L'offensiva delle forze alleate fu attivamente assistita dai partigiani italiani. Nel periodo dal giugno 1944. Fino al marzo 1945, hanno effettuato 6449 azioni armate, 5570 atti di sabotaggio, distrutto almeno 16mila fascisti e catturato un gran numero di armi nemiche (784). Questi successi dei partigiani italiani e di tutti i patrioti furono raggiunti in una situazione estremamente difficile creata dal grande terrore delle truppe di Hitler e dei fascisti italiani che collaboravano con loro, nonché dalla politica dei circoli reazionari di Stati Uniti e Gran Bretagna diretto contro i comunisti e altre forze progressiste in Italia.

Le forze alleate in Italia potrebbero ottenere un maggiore successo e portare a termine le operazioni se ci fosse sempre coerenza nelle loro azioni.
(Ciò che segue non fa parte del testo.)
theorem hiNibble_append (hi lo : Nibble) : hiNibble (hi ++ lo) = hi := BitVec.extractLsb'_append_eq_left

theorem loNibble_append (hi lo : Nibble) : loNibble (hi ++ lo) = lo := BitVec.extractLsb'_append_eq_right

/-! ### The command of a token and the table index of a header (R51, R56) -/

theorem cmd_cases : ∀ c : BitVec 2, c = 0 ∨ c = 1 ∨ c = 2 ∨ c = 3 := by decide

/-- The four legal table indices and the ranges of the two illegal-header rows (R56, R62). -/
theorem tableIndex_cases :
    ∀ t : Nibble, t = 0 ∨ t = 1 ∨ t = 2 ∨ t = 3 ∨ (4 ≤ t.toNat ∧ t.toNat ≤ 7) ∨ 8 ≤ t.toNat := by decide

theorem tableIndex_ne_legal : ∀ {t : Nibble}, 4 ≤ t.toNat → t ≠ 0 ∧ t ≠ 1 ∧ t ≠ 2 ∧ t ≠ 3 := by decide

/-! ### The decoder and the encoder are inverse (R51, R62) -/

theorem decode_hdr_append (t m : Nibble) :
    decode (.hdr (t ++ m)) = if t = 0 then .hdrP0 m else if t = 1 then .hdrP1 m else if t = 2 then .hdrP2 m
      else if t = 3 then .hdrP3 m else if t.toNat < 8 then .hdrBad47 t m else .hdrBad8F t m := by
  simp only [decode, decodeHdr, hiNibble_append, loNibble_append]

theorem decode_hdr_illegal {t : Nibble} (m : Nibble) (h : 4 ≤ t.toNat) :
    decode (.hdr (t ++ m)) = if t.toNat < 8 then .hdrBad47 t m else .hdrBad8F t m := by
  obtain ⟨h0, h1, h2, h3⟩ := tableIndex_ne_legal h
  rw [decode_hdr_append, if_neg h0, if_neg h1, if_neg h2, if_neg h3]

/-- A token goes by its command, a header byte by its table index, and the other two formats have one operation each. -/
theorem decode_encode {i : Instr} (hi : i.wellFormed = true) : decode (encode i) = i := by
  cases i with
  | data b => exact decode_tokWord 0 b
  | clear d => exact decode_tokWord 1 d
  | endTok d => exact decode_tokWord 2 d
  | rsvd d => exact decode_tokWord 3 d
  | hdrP0 m => exact decode_hdr_append 0 m
  | hdrP1 m => exact decode_hdr_append 1 m
  | hdrP2 m => exact decode_hdr_append 2 m
  | hdrP3 m => exact decode_hdr_append 3 m
  | hdrBad47 t m =>
    obtain ⟨h4, h7⟩ := of_decide_eq_true hi
    exact (decode_hdr_illegal m h4).trans (if_pos (by omega))
  | hdrBad8F t m =>
    have h8 : 8 ≤ t.toNat := of_decide_eq_true hi
    exact (decode_hdr_illegal m (by omega)).trans (if_neg (by omega))
  | res hi lo => simp only [encode, decode, hiNibble_append, loNibble_append]
  | sample n => rfl

theorem decode_of_encode_eq {i : Instr} {c : Code} (hi : i.wellFormed = true) (h : encode i = c) : decode c = i :=
  h ▸ decode_encode hi

/-- Every word of every format is the word of a well-formed operation. -/
theorem exists_encode_eq (c : Code) : ∃ i : Instr, i.wellFormed = true ∧ encode i = c := by
  cases c with
  | tok w =>
    rw [← tokWord_tokCmd_tokData w]
    rcases cmd_cases (tokCmd w) with h | h | h | h <;> rw [h]
    · exact ⟨.data (tokData w), rfl, rfl⟩
    · exact ⟨.clear (tokData w), rfl, rfl⟩
    · exact ⟨.endTok (tokData w), rfl, rfl⟩
    · exact ⟨.rsvd (tokData w), rfl, rfl⟩
  | hdr b =>
    rw [← hiNibble_append_loNibble b]
    rcases tableIndex_cases (hiNibble b) with h | h | h | h | h | h
    · exact ⟨.hdrP0 (loNibble b), rfl, by rw [h]; rfl⟩
    · exact ⟨.hdrP1 (loNibble b), rfl, by rw [h]; rfl⟩
    · exact ⟨.hdrP2 (loNibble b), rfl, by rw [h]; rfl⟩
    · exact ⟨.hdrP3 (loNibble b), rfl, by rw [h]; rfl⟩
    · exact ⟨.hdrBad47 (hiNibble b) (loNibble b), decide_eq_true h, rfl⟩
    · exact ⟨.hdrBad8F (hiNibble b) (loNibble b), decide_eq_true h, rfl⟩
  | res b => exact ⟨.res (hiNibble b) (loNibble b), rfl, congrArg Code.res (hiNibble_append_loNibble b)⟩
  | nib n => exact ⟨.sample n, rfl, rfl⟩

theorem encode_decode (c : Code) : (decode c).wellFormed = true ∧ encode (decode c) = c := by
  obtain ⟨i, hi, rfl⟩ := exists_encode_eq c
  rw [decode_encode hi]
  exact ⟨hi, rfl⟩

/-- A token's operation from its value: cmd is the quotient by 256, data the rest (R50, R51). -/
theorem decode_tok_of_div {w : TokenWord} {c : BitVec 2} (h : w.toNat / 256 = c.toNat) :
    decode (.tok w) = decode (.tok (tokWord c (BitVec.ofNat 8 w.toNat))) := by
  have hc : tokCmd w = c := BitVec.eq_of_toNat_eq ((tokCmd_toNat w).trans h)
  rw [← hc, ← tokData_eq_ofNat, tokWord_tokCmd_tokData]

/-! ### The rows of the opcode map (R62) -/

/-- The word of a well-formed operation belongs to the row of its mnemonic. -/
theorem rowOfEncoding (i : Instr) : Laws.RowOfEncoding.Statement i := by
  cases i with
  | data b => exact Laws.RowOfEncoding.data b
  | clear d => exact Laws.RowOfEncoding.clear d
  | endTok d => exact Laws.RowOfEncoding.endTok d
  | rsvd d => exact Laws.RowOfEncoding.rsvd d
  | hdrP0 m => exact Laws.RowOfEncoding.hdrP0 m
  | hdrP1 m => exact Laws.RowOfEncoding.hdrP1 m
  | hdrP2 m => exact Laws.RowOfEncoding.hdrP2 m
  | hdrP3 m => exact Laws.RowOfEncoding.hdrP3 m
  | hdrBad47 t m => exact Laws.RowOfEncoding.hdrBad47 t m
  | hdrBad8F t m => exact Laws.RowOfEncoding.hdrBad8F t m
  | res hi lo => exact Laws.RowOfEncoding.res hi lo
  | sample n => exact Laws.RowOfEncoding.sample n

theorem rowCovers_iff {r : OpcodeRow} {c : Code} :
    rowCovers r c = true ↔ r.format = codeFormat c ∧ codeBits c &&& r.mask = r.pattern := by
  simp [rowCovers]

/-- Two rows that a common word belongs to have its format, and their patterns agree on the bits that both rows fix. -/
theorem rows_agree {r r' : OpcodeRow} {c : Code} (h : rowCovers r c = true) (h' : rowCovers r' c = true) :
    r'.format = r.format ∧ r'.pattern &&& r.mask = r.pattern &&& r'.mask := by
  obtain ⟨hf, hp⟩ := rowCovers_iff.mp h
  obtain ⟨hf', hp'⟩ := rowCovers_iff.mp h'
  exact ⟨hf'.trans hf.symm, by rw [← hp, ← hp', Nat.and_right_comm]⟩

/-- Any two rows of a format differ in a bit that both fix. -/
theorem opcodeMap_disjoint : ∀ r ∈ opcodeMap, ∀ r' ∈ opcodeMap,
    r'.format = r.format ∧ r'.pattern &&& r.mask = r.pattern &&& r'.mask → r' = r := by decide

/-! ### The token words of the assembly (R63, R64) -/

theorem tokWord_data (b : Byte) : tokWord 0 b = b.setWidth 10 := by
  rw [tokWord_eq_shift_or]
  exact BitVec.zero_or

theorem dataWords_eq_map_setWidth (bs : List Byte) : dataWords bs = bs.map fun b => b.setWidth 10 :=
  List.map_congr_left fun b _ => tokWord_data b

theorem expandLine_frame {bs : List Byte} (h : bs.length = 15) : expandLine (.frame bs) = .ok (dataWords bs) := if_pos h

end Sys2Proof.Machine

namespace Sys2Proof.Safety

open Sys2Proof.Machine

/-! ### The statements on the encoding -/

/-- Settles O1, operation by operation: each field comes back from the word that the encoder builds of it. -/
theorem decodeOfEncode : Obligations.DecodeOfEncode := fun _ hi => decode_encode hi

/-- Settles O2: every word is an operation's encoding, so the decoder, its left inverse, is its right inverse too. -/
theorem encodeOfDecode : Obligations.EncodeOfDecode := encode_decode

/-- Settles O3: the decoded operation's own row covers the word it encodes to, and no two rows share a word. -/
theorem opcodeRowsCoverOnce : Obligations.OpcodeRowsCoverOnce := by
  intro c
  obtain ⟨hwf, henc⟩ := encode_decode c
  obtain ⟨r, hr, hname, hcov⟩ := rowOfEncoding (decode c) hwf
  rw [henc] at hcov
  exact ⟨r, hr, hcov, hname, fun r' hr' hcov' => opcodeMap_disjoint r hr r' hr' (rows_agree hcov hcov')⟩

/-- Settles O4: the quotient by 256 is the cmd field. -/
theorem tokenDecodesByCommand : Obligations.TokenDecodesByCommand := fun _ =>
  ⟨fun h => (decode_tok_of_div (c := 0) h).trans (decode_tokWord 0 _),
    fun h => (decode_tok_of_div (c := 1) h).trans (decode_tokWord 1 _),
    fun h => (decode_tok_of_div (c := 2) h).trans (decode_tokWord 2 _),
    fun h => (decode_tok_of_div (c := 3) h).trans (decode_tokWord 3 _), tokWord_toNat⟩

/-- Settles O5: each word is the encoding of its operation. -/
theorem specWordsDecode : Obligations.SpecWordsDecode :=
  ⟨decode_of_encode_eq rfl rfl, decode_of_encode_eq rfl rfl, decode_of_encode_eq rfl rfl, decode_of_encode_eq rfl rfl,
    decode_of_encode_eq rfl rfl, decode_of_encode_eq rfl rfl, decode_of_encode_eq rfl rfl, decode_of_encode_eq rfl rfl,
    decode_of_encode_eq rfl rfl⟩

/-- Settles O47: DATA is the byte itself in 10 bits, RSVD sets the two bits of cmd, and a pseudo-instruction is a list of tokens. -/
theorem assemblyExpands : Obligations.AssemblyExpands := by
  refine ⟨fun b => ?_, rfl, rfl, fun b => ?_, fun bs h => ?_, fun bs h => if_neg h, fun b0 bb => ?_, fun bs => ?_, fun bs => ?_⟩
  · rw [expandLine, tokWord_data]
  · rw [expandLine, tokWord_eq_shift_or]
    rfl
  · rw [expandLine_frame h, dataWords_eq_map_setWidth]
  · exact (expandLine_frame rfl).symm
  · rw [expandLine, dataWords_eq_map_setWidth]
  · rw [expandLine, dataWords_eq_map_setWidth]
    rfl

end Sys2Proof.Safety

/-! SUPPORT. The record of the stream (spec/40_sample_datapath.md R72, spec/41_frame_decoder.md R84, R86) along every operation: a
token other than CLEAR leaves it, CLEAR and reset empty it, and a sample step appends one sample to it. -/

namespace Sys2Proof.Safety

open Sys2Proof.Machine

/-! ### The last two samples of a stream -/

@[simp] theorem lastSample_append_singleton (xs : List Sample) (x : Sample) : lastSample (xs ++ [x]) = x := by
  simp [lastSample]

@[simp] theorem secondLastSample_append_singleton (xs : List Sample) (x : Sample) :
    secondLastSample (xs ++ [x]) = lastSample xs := by
  simp [secondLastSample, lastSample]

/-! ### The sample count modulo the frame counter (R84, R93) -/

/-- The frame counter's wrap in samples: reducing the count of frames reduces the count of samples modulo 28 times as much. -/
theorem samples_mul_wrapU (w f : Nat) : 28 * wrapU w f % (28 * 2 ^ w) = 28 * f % (28 * 2 ^ w) := by
  simp only [wrapU, Nat.mul_mod_mul_left, Nat.mod_mod]

/-! ### The operations keep the record -/

/-- A state with the history, the stream and the counters of one that meets the invariant meets it too, if it names its error's
frame. -/
theorem StreamInvariant.of_same {s t : State} (h : StreamInvariant s) (h1 : t.h1 = s.h1) (h2 : t.h2 = s.h2)
    (hx : t.stream = s.stream) (hf : t.frameCount = s.frameCount) (hw : t.frameCntW = s.frameCntW) (hk : t.k = s.k)
    (herr : t.phase = .error → t.errFrame = t.frameCount) : StreamInvariant t where
  h1_last := by rw [h1, hx, h.h1_last]
  h2_second := by rw [h2, hx, h.h2_second]
  count := by rw [hx, hf, hw, hk, h.count]
  err_frame := herr

/-- What reset and CLEAR have in common: an empty stream from zero history (R86, R88, R116). -/
theorem streamInvariant_of_fresh {s : State} (h1 : s.h1 = 0) (h2 : s.h2 = 0) (hx : s.stream = []) (hf : s.frameCount = 0)
    (hk : s.k = 0) (hp : s.phase = .accept) : StreamInvariant s where
  h1_last := by rw [h1, hx]; rfl
  h2_second := by rw [h2, hx]; rfl
  count := by simp [hx, hf, hk]
  err_frame := by simp [hp]

theorem streamInvariant_resetStep (s : State) : StreamInvariant (resetStep s) :=
  streamInvariant_of_fresh rfl rfl rfl rfl rfl rfl

theorem streamInvariant_clearStream (s : State) : StreamInvariant (clearStream s) :=
  streamInvariant_of_fresh rfl rfl rfl rfl rfl rfl

section

variable {s : State} (h : StreamInvariant s)
include h

/-- The host's list and the token it holds are no part of the record. -/
theorem StreamInvariant.keeps_setHeld_consumeEdge (o : Option TokenWord) (rest : List Edge) :
    StreamInvariant (setHeld o (consumeEdge rest s)) :=
  h.of_same rfl rfl rfl rfl rfl rfl h.err_frame

/-- Error entry records the frame in progress (R106); outside DECODE k is 0 already. -/
theorem StreamInvariant.keeps_errorEntry (hk : s.k = 0) (e : ErrKind) (info : Byte) : StreamInvariant (errorEntry e info s) :=
  h.of_same rfl rfl rfl rfl rfl hk.symm fun _ => rfl

/-- A token taken outside DECODE keeps the record: it transfers no sample, and only CLEAR writes the history (R72, R88). -/
theorem StreamInvariant.keeps_token (hk : s.k = 0) {w : TokenWord} {t : State} (ht : TokenEffect w s t) :
    StreamInvariant t := by
  cases ht with
  | captured hc hp i hi h14 => exact h.of_same rfl rfl rfl rfl rfl rfl h.err_frame
  | frameValid hc hp h14 hlegal => exact h.of_same rfl rfl rfl rfl rfl hk.symm (by simp)
  | frameInvalid hc hp h14 hlegal => exact h.of_same rfl rfl rfl rfl rfl hk.symm fun _ => rfl
  | cleared hc hp => exact streamInvariant_clearStream s
  | ended hc hp h0 => exact h.of_same rfl rfl rfl rfl rfl rfl h.err_frame
  | truncated hc hp h0 => exact h.keeps_errorEntry hk _ _
  | reserved hc hp => exact h.keeps_errorEntry hk _ _
  | discarded hc hp => exact h

/-- The sample count after a sample step: k moves on with it, or the frame retires with its 28th sample (R80, R83). -/
theorem StreamInvariant.sampleStep_count (n : Nibble) (hk : s.k.toNat < 28) :
    (s.stream.length + 1) % (28 * 2 ^ s.frameCntW) =
      (28 * (sampleStep n s).frameCount + (sampleStep n s).k.toNat) % (28 * 2 ^ s.frameCntW) := by
  have hnext : (s.stream.length + 1) % (28 * 2 ^ s.frameCntW) =
      (28 * s.frameCount + (s.k.toNat + 1)) % (28 * 2 ^ s.frameCntW) := Nat.ModEq.add_right 1 h.count
  by_cases h27 : s.k.toNat < 27
  · have hk' : (s.k.toNat + 1) % 32 = s.k.toNat + 1 := Nat.mod_eq_of_lt (by omega)
    simpa [sampleStep_early h27, sampleOp_eq, hk'] using hnext
  · have hlast : s.k.toNat = 27 := by omega
    rw [hnext, hlast, sampleStep_last h27]
    exact (samples_mul_wrapU s.frameCntW (s.frameCount + 1)).symm

/-- A sample step shifts into the history the sample that it appends to the stream (R72, R80, R95). -/
theorem StreamInvariant.keeps_sampleStep (hp : s.phase = .decode) (n : Nibble) (hk : s.k.toNat < 28) :
    StreamInvariant (sampleStep n s) := by
  obtain ⟨h1, h2, hx⟩ := sampleStep_written n s
  have hw : (sampleStep n s).frameCntW = s.frameCntW := by simp [sampleStep_frame n s]
  constructor
  case h1_last => rw [h1, hx, lastSample_append_singleton]
  case h2_second => rw [h2, hx, secondLastSample_append_singleton, h.h1_last]
  case count =>
    rw [hx, hw, List.length_append, List.length_singleton]
    exact h.sampleStep_count n hk
  case err_frame =>
    intro herr
    by_cases h27 : s.k.toNat < 27
    · simp [sampleStep_early h27, sampleOp_eq, hp] at herr
    · simp [sampleStep_last h27] at herr

/-- A step keeps the record, whatever the edge does. -/
theorem StreamInvariant.keeps_step (hinv : StateInvariant s) {t : State} (hst : step s = .next t) : StreamInvariant t := by
  cases step_effect hst with
  | noEdge he => exact h
  | reset e rest he hr => exact streamInvariant_resetStep _
  | noToken e rest he hr hp ho => exact h.keeps_setHeld_consumeEdge _ _
  | token e rest w t he hr hp ho hx ht => exact (h.keeps_setHeld_consumeEdge _ _).keeps_token (hinv.k_zero hp) ht
  | held e rest he hr hp hs => exact h.keeps_setHeld_consumeEdge _ _
  | sample e rest n he hr hp hs hn => exact (h.keeps_setHeld_consumeEdge _ _).keeps_sampleStep hp n (nibbleAt_lt hn)

end

/-! ### The statement on the record of the stream -/

/-- Settles O54: each effect of a step keeps the record; that k is 0 outside DECODE is the one item of R31 it needs. -/
theorem stepKeepsStreamInvariant : Obligations.StepKeepsStreamInvariant := fun _ _ hinv h hst => h.keeps_step hinv hst

end Sys2Proof.Safety

/-! SUPPORT. The sample datapath on integers (spec/40_sample_datapath.md R65-R75): each stage, in any width that holds its result,
is the exact operation of R67-R71, so that the sample is `exactSample` in the source's widths and in those of R74. -/

namespace Sys2Proof.Machine

open Sys2Proof.Safety

/-! ### Word operations that do not wrap are exact -/

theorem ofInt_two_pow (w k : Nat) : BitVec.ofInt w (2 ^ k) = BitVec.twoPow w k := by
  have hcast : (2 : Int) ^ k = (2 ^ k : Nat) := by push_cast; rfl
  rw [hcast, BitVec.ofInt_natCast]
  exact BitVec.eq_of_toNat_eq (by rw [BitVec.toNat_ofNat, BitVec.toNat_twoPow])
L'offensiva degli eserciti britannico e americano, di regola, è stata pianificata ed eseguita in tempi diversi: se uno di loro è andato all'offensiva, l'altro si stava solo preparando e viceversa. Ciò consentì al comando tedesco non solo di manovrare da solo e localizzare rapidamente le scoperte delle forze alleate, ma anche di trasferire formazioni dal fronte italiano alla Francia meridionale, alla Grecia e al fronte orientale.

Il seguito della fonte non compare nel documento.